6. Limitation of Liability – and Indemnification
a) The company Rausgebrannt assumes no liability for glasses, electronic devices, watches, jewelry, writing implements and other valuables handed over for laser engraving. In this case, the takeover for engraving takes place at the express request and at the customer’s own risk.
b) In addition, the liability of the company Rausgebrannt is limited to intent and gross negligence.
c) Liability for slight negligence, compensation for consequential and pecuniary damage, savings not achieved, loss of interest and damage from third party claims against the customer are excluded.
d) The company Rausgebrannt is only liable for its own content on their websites. As far as access to other websites is made possible by links, the company Rausgebrannt is not responsible for the third-party content contained therein. The company Rausgebrannt does not adopt third-party content as its own.
7. Final provisions
a) Austrian law applies. The provisions of the UN sales law do not apply. In the case of consumers, this choice of law only applies insofar as the protection granted by mandatory provisions of the law of the state in which the consumer has his habitual residence is not withdrawn.

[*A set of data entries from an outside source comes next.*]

-- ==== Sys2Proof/Machine/Issue.lean ====
section
/-!
DEFINITION. Issuing one slot of one fragment: what may issue, arrival at a record (05 R168), fusing at a collective
(05 R192), the fetch and its faults (07 R229, R231), and the decode checks in their order (07 R232, R233, R248, R249).
-/
namespace Sys2Proof.Machine

/-- Whether a warp is at a reconverged point (14 R435, 05 R189, 06 R225, 01 R48). (DESIGN CHOICE, notes/assumptions/23.md.) -/
def Warp.converged (w : Warp) : Bool :=
  let own := w.frags.filter fun p => !w.trap.mode || p.2.trm
  own.length == 1 && w.spec.isEmpty && w.frags.all fun p => p.2.state != .parked

/-- Whether a warp stands where it may be saved: a reconverged point, or, in a forced save, anywhere with no speculation
record in use (14 R435, 06 R225, 01 R48); an access of which one half is performed is performed whole first, but where its fragment is
parked (04 R130, R159). -/
def Warp.savable (w : Warp) (forced : Bool) : Bool :=
  (w.converged || (forced && w.spec.isEmpty)) && w.frags.all fun f => f.2.half.isEmpty || f.2.state == .parked

/-- The fragment whose recorded trap is to be taken next, after a return from trap mode (05 R186). -/
def Warp.owed (w : Warp) : Option Nat :=
  if w.trap.mode then none else (w.frags.find? fun p => p.2.ptrap != 0).map (·.1)

/-- Whether a fragment is one that may issue now (05 R170, R199; 06 R220; 13 R406; 14 R435; 15 R444). -/
def State.mayIssue (s : State) (c wi fi : Nat) : Bool :=
  match s.warp c wi with
  | none => false
  | some w =>
    match FMap.get w.frags fi, FMap.get (s.core c).wgs w.wg with
    | some f, some g =>
      (f.state == .ready || (f.isSpec && !f.deferred)) && !f.held && !(s.cluster (clusterOf c)).frozen &&
        !(w.deferred.any fun p => p.1 == fi) && !(((FMap.get s.ctxs g.ctx).map (·.halted)).getD false) &&
        !(g.preempt.isSome && w.savable g.forced) && ((w.owed.map fun j => j == fi).getD true)
    | _, _ => false

/-- What preparing an issue finds: the state it leaves, and the instruction to run, if it comes to that. -/
inductive Prep where
  | done (s : State)
  | run (i : Instr) (s : State)

/-- The pipe groups (07 R233). -/
inductive Group where
  | s | v | m | x | c
  deriving DecidableEq, Repr

/-- The pipe group of an opcode's class. -/
def groupOf (opc : BitVec 10) : Group :=
  match (opc.extractLsb' 7 3).toNat with
  | 0 => .s
  | 1 | 2 | 5 => .v
  | 3 => .m
  | 6 => .x
  | _ => .c

/-- Whether two groups may pair (07 R233). -/
def Group.pairs : Group → Group → Bool
  | .s, .v | .s, .m | .s, .x | .v, .s | .v, .m | .v, .x | .m, .s | .m, .v | .x, .s | .x, .v => true
  | _, _ => false

/-- The PAIR field of a line (07 R230). -/
def linePair (l : List Byte) : BitVec 4 := (lineWord l).extractLsb' 5 4

/-- Whether a slot is the first of a pair (07 R230). -/
def firstOfPair (l : List Byte) (i : Nat) : Bool := decide (i < 4) && (linePair l).getLsbD i

/-- Whether a slot is the first of an illegal pair (07 R233). -/
def illegalPair (l : List Byte) (i : Nat) : Bool :=
  firstOfPair l i &&
    ((decide (0 < i) && (linePair l).getLsbD (i - 1)) || (decide (i < 3) && (linePair l).getLsbD (i + 1)) ||
      !(groupOf (opcodeOf (lineInstr l i))).pairs (groupOf (opcodeOf (lineInstr l (i + 1)))))

/-- The lowest reserved bit set in a line word (07 R230). -/
def lineReserved (l : List Byte) : Option Nat :=
  ((List.range 32).filter fun b => (decide (9 ≤ b) && decide (b ≤ 15)) || decide (22 ≤ b)).find? fun b => (lineWord l).getLsbD b

/-- The level an opcode needs (07 R248). -/
def levelOf : Op → Nat
  | .tlbinv | .halt => 1
  | .ctxsv | .ctxld | .capset | .blst => 2
  | _ => 0

/-- Whether an atomic's USE is of a feature its partition's driver has not accepted (16 R483). -/
def useAbsent (ack : Dword) : Form → Bool
  | .m f => (f.use == 5 && !ack.getLsbD 1) || (f.use == 4 && !ack.getLsbD 2)
  | _ => false

/-- What the decode checks 4 to 6 find for one word: an instruction, or a trap with its TRAPINFO0 (07 R249). An
unassigned opcode is the row of that name. (DEDUCED, notes/assumptions/22.md.) -/
def checkWord (ack : Dword) (priv : Nat) (w : BitVec 96) : Instr ⊕ (BitVec 8 × Nat) :=
  match Op.ofCode (opcodeOf w) with
  | none => .inl (.illegalOpcode (opcodeOf w))
  | some op =>
    if priv < levelOf op then .inr (Cause.privilege, levelOf op)
    else
      let absent := op == .atom && useAbsent ack (formOf op.fmt w)
      match decode w with
      | .ok i => if absent then .inr (Cause.reservedField, 66) else .inl i
      | .reservedField b => .inr (Cause.reservedField, if absent then Nat.min b 66 else b)
      | .illegalOpcode o => .inl (.illegalOpcode o)

/-- A trap at the fragment's slot, with TRAPINFO0 and the fragment's mask (07 R249). -/
def State.decodeTrap (s : State) (i : Iss) (pc : SlotAddr) (cause : BitVec 8) (info : Nat) : State :=
  s.raise i { (i.trapReq cause 0 i.f.mask (BitVec.ofNat 32 info) 0) with pc := pc }

/-- The ILLEGAL_TARGET trap of a transfer from one slot to another (07 R232, R249). (DEDUCED, notes/assumptions/15.md.) -/
def targetReq (i : Iss) (source target : SlotAddr) : TrapReq :=
  { (i.trapReq Cause.illegalTarget 0 i.f.mask (target.extractLsb' 0 32) (target.extractLsb' 32 22 |>.setWidth 32)) with
    pc := source }

/-- The instruction in a slot of a fetched line, after the checks of 07 R249. (DEDUCED, notes/assumptions/22.md.) -/
def State.issueLine (s : State) (i : Iss) (ack : Dword) (l : List Byte) (bad : Nat) : Prep :=
  let pc := i.f.pc
  let slot := (pc.extractLsb' 0 3).toNat
  let priv := i.f.priv
  if bad != 0 then .done (s.decodeTrap i pc Cause.instrParity bad)
  else
    match lineReserved l with
    | some b => .done (s.decodeTrap i pc Cause.reservedField (128 + b))
    | none =>
      if illegalPair l slot then .done (s.decodeTrap i pc Cause.illegalPair (linePair l).toNat)
      else
        match checkWord ack priv (lineInstr l slot) with
        | .inr (cause, info) => .done (s.decodeTrap i pc cause info)
        | .inl (.illegalOpcode o) => .run (.illegalOpcode o) s
        | .inl ins =>
          if !firstOfPair l slot then .run ins s
          else
            match checkWord ack priv (lineInstr l (slot + 1)) with
            | .inl (.illegalOpcode o) => .done (s.decodeTrap i (pc + 1) Cause.illegalOpcode o.toNat)
            | .inl _ => .run ins s
            | .inr (cause, info) => .done (s.decodeTrap i (pc + 1) cause info)

/-- A walk for a fetch of a line, for a level (01 R50, R51). -/
def State.fetchWalk (s : State) (i : Iss) (priv : Nat) (va : Dword) (stage page ipa : Nat) (range : Option (Nat × BitVec 7)) :
    State :=
  s.startWalk (dieOf i.c) (walkOf i.ctx stage page va ipa .fetch (priv == 0) i.c i.wi range) (.frag i.c i.wi i.fi i.f.mask)

/-- The whole fragment parks at its instruction for a line whose page has a pending fault; lanes whose access is already
performed stay so, and no lane keeps a lock bit (01 R39, 03 R103; 06 R220). -/
def State.fetchPark (s : State) (i : Iss) (va : Dword) (e : Nat) (p : PendEntry) : State :=
  if i.spec then s.modFrag i.c i.wi i.fi fun f => { f with deferred := true }
  else
    ((s.attach (dieOf i.c) e { toAsk := i.ask .fetch va, who := .frag i.c i.wi i.fi i.f.mask }).modFrag i.c i.wi i.fi fun f => { f with
      state := .parked, pend := i.lanes, age := 0, notes := []
      fids := [faultRef (fidOf (dieOf i.c) e p.gen) f.mask va] }).modCore i.c fun k => k.dropLaneLocks i.wi i.f.mask

/-- A fetch that finds no cached translation: a note of a failed walk traps, a pending fault parks the whole fragment,
and otherwise a walk begins (07 R229, 01 R39, R51; 06 R220). -/
def State.fetchMiss (s : State) (i : Iss) (stage page ipa : Nat) (range : Option (Nat × BitVec 7)) : State :=
  let va := lineVa i.f.pc
  match i.f.noteFor .fetch stage page with
  | some n => s.raise i (i.trapReq n.cause n.sub i.f.mask (va.extractLsb' 0 32) (va.extractLsb' 32 32))
  | none =>
    match s.pendFor (dieOf i.c) i.ctx stage page with
    | some (e, p) => s.fetchPark i va e p
    | none => s.fetchWalk i i.f.priv va stage page ipa range

/-! Transfers of control (07 R229, R232). -/

/-- What is known of a slot that control is to go to. -/
inductive Goal where
  /-- the TGT bit of its line's copy, false also for a slot that no line has -/
  | judged (marked : Bool)
  /-- its line cannot be fetched, for a cause: a transfer is made, and the failure is reported at the slot -/
  | unreadable (cause : BitVec 8)
  /-- a page fault on its line is pending -/
  | faulted (entry : Nat) (p : PendEntry)
  /-- the walk of its line has not ended: the transfer has no effect yet -/
  | walking
  deriving DecidableEq, Repr

/-- Judge a slot that control is to go to, for a level: the copy that is judged is the one the slot will be fetched from, and
stays in the instruction cache (07 R232). (DEDUCED, notes/assumptions/14.md.) -/
def State.judge (s : State) (i : Iss) (priv : Nat) (p : SlotAddr) : Goal × State :=
  if decide (4 < (p.extractLsb' 0 3).toNat) then (.judged false, s)
  else
    match s.getLine i.c i.ctx priv p with
    | .line l num bad plc => (.judged (slotMarked l p), if bad == 0 then s.keepLine i.c num 0 l plc else s)
    | .trap cause _ => (.unreadable cause, s)
    | .miss stage page ipa r =>
      match i.f.noteFor .fetch stage page, s.pendFor (dieOf i.c) i.ctx stage page with
      | some n, _ => (.unreadable n.cause, s)
      | none, some (e, q) => (.faulted e q, s)
      | none, none => (.walking, s.fetchWalk i priv (lineVa p) stage page ipa r)

/-- Whether the line of a slot that control is to go to is one that cannot be fetched now. -/
def Goal.late : Goal → Bool
  | .unreadable _ => true
  | .faulted _ _ => true
  | _ => false

/-- Whether a transfer to a slot is made: it is marked, or its line cannot be fetched now. -/
def Goal.goes : Goal → Bool
  | .judged marked => marked
  | g => g.late

/-- Go on with a transfer whose slot is judged: the state holds the copy judged; a slot that is not marked traps, and while
the walk of its line runs the instruction stays (07 R229, R232). -/
def State.toward (s : State) (i : Iss) (p : SlotAddr) (bad : State → State) (go : Goal → Iss → State → State) : State :=
  match s.judge i i.f.priv p with
  | (.judged false, _) => bad s
  | (.walking, t) => t
  | (g, t) => t.onIss fun j => go g j t

/-- Fetch the fragment's slot and check it (07 R229 to R233, R249). -/
def State.fetchIssue (s : State) (i : Iss) : Prep :=
  match s.getLine i.c i.ctx i.f.priv i.f.pc with
  | .trap cause sub =>
    let va := lineVa i.f.pc
    .done (s.raise i (i.trapReq cause sub i.f.mask (va.extractLsb' 0 32) (va.extractLsb' 32 32)))
  | .miss stage page ipa r => .done (s.fetchMiss i stage page ipa r)
  | .line l num bad plc => (s.keepLine i.c num bad l plc).issueLine i (s.part (ctxPart i.ctx)).featack l bad

/-- What the check of the slot a fragment has come to by a transfer, made when its line can be fetched, gives instead of the
issue; none where it passes (07 R229, R232). (DEDUCED, notes/assumptions/14.md, 16.md.) -/
def State.entryCheck (s : State) (i : Iss) : Option State :=
  match i.f.entry with
  | none => none
  | some source =>
    if decide (4 < (i.f.pc.extractLsb' 0 3).toNat) then some (s.raise i (targetReq i source i.f.pc))
    else
      match s.getLine i.c i.ctx i.f.priv i.f.pc with
      | .line l _ _ _ => if slotMarked l i.f.pc then none else some (s.raise i (targetReq i source i.f.pc))
      | .trap cause sub =>
        let va := lineVa i.f.pc
        some (s.raise i (i.trapReq cause sub i.f.mask (va.extractLsb' 0 32) (va.extractLsb' 32 32)))
      | .miss stage page ipa r => some (s.fetchMiss i stage page ipa r)

/-- The fragment of the warp that waits at a collective or a tret at the fragment's slot under its record (05 R192). -/
def Warp.waitsHere (w : Warp) (fi : Nat) (f : Frag) : Option (Nat × Frag) :=
  w.frags.find? fun p => p.1 != fi && p.2.state == .waiting && (p.2.wait == .collective || p.2.wait == .tret) &&
    p.2.pc == f.pc && p.2.rcd == f.rcd

/-- A fragment that reaches its record's address becomes WAITING there (05 R168). -/
def Warp.reach (w : Warp) (fi : Nat) (f : Frag) (r : Nat) : Warp :=
  let w := w.setFrag fi { f with state := .waiting, wait := .record, age := 0, pend := 0 }
  { w with recs := FMap.modify w.recs r fun x => { x with arrive := x.arrive ||| f.mask } }.completeRecs

/-- The record of a fragment whose address it stands at (05 R168). -/
def Warp.atRecord (w : Warp) (f : Frag) : Option Nat :=
  match f.rcd with
  | none => none
  | some r => match FMap.get w.recs r with
    | none => none
    | some x => if x.addr == f.pc then some r else none

/-- Prepare the issue of a fragment (05 R168, R192, R199; 07 R249; 13 R398). The fragment that fuses at a collective takes the
lower of the two entries. (DEDUCED, notes/assumptions/16.md; DESIGN CHOICE, notes/assumptions/133.md.) -/
def State.prepare (s : State) (cur : Cur) : Prep :=
  let s := { s with cur := cur }
  if !s.mayIssue cur.core cur.warp cur.frag then .done s
  else
    let s := s.modFrag cur.core cur.warp cur.frag fun f => { f with ptrap := if f.trm then f.ptrap else 0 }
    match s.iss with
    | none => .done s
    | some i =>
      if i.f.stepped && !i.w.trap.mode then
        if i.spec then .done s
        else .done ((s.modFrag i.c i.wi i.fi fun f => { f with stepped := false }).takeTrap i.c i.wi i.fi
          (i.trapReq Cause.breakpoint 1 i.f.mask 0 0))
      else
        match s.entryCheck i, i.w.atRecord i.f with
        | some t, _ => .done t
        | none, some r => if i.spec then .done s else .done (s.setWarp i.c i.wi (i.w.reach i.fi { i.f with entry := none } r))
        | none, none =>
          match i.w.waitsHere i.fi i.f with
          | some (j, h) =>
            if i.spec then .done s
            else
              let low := Nat.min i.fi j
              let w := { i.w with frags := FMap.set (FMap.erase (FMap.erase i.w.frags i.fi) j) low { h with
                mask := h.mask ||| i.f.mask } }
              .done (s.setWarp i.c i.wi w.wakeCollectives)
          | none =>
            if decide (4 < (i.f.pc.extractLsb' 0 3).toNat) then .done (s.raise i (targetReq i i.f.pc i.f.pc))
            else s.fetchIssue i

end Sys2Proof.Machine
end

b) The place of jurisdiction for all disputes arising directly or indirectly from the contract is agreed to be the locally and materially competent Austrian court for the headquarters of the company Rausgebrannt.
c) Should individual provisions of the contract with the customer, including these general terms and conditions, be or become ineffective in whole or in part, this shall not affect the validity of the remaining provisions. The completely or partially ineffective regulation will be replaced by a regulation whose economic success comes as close as possible to that of the ineffective one.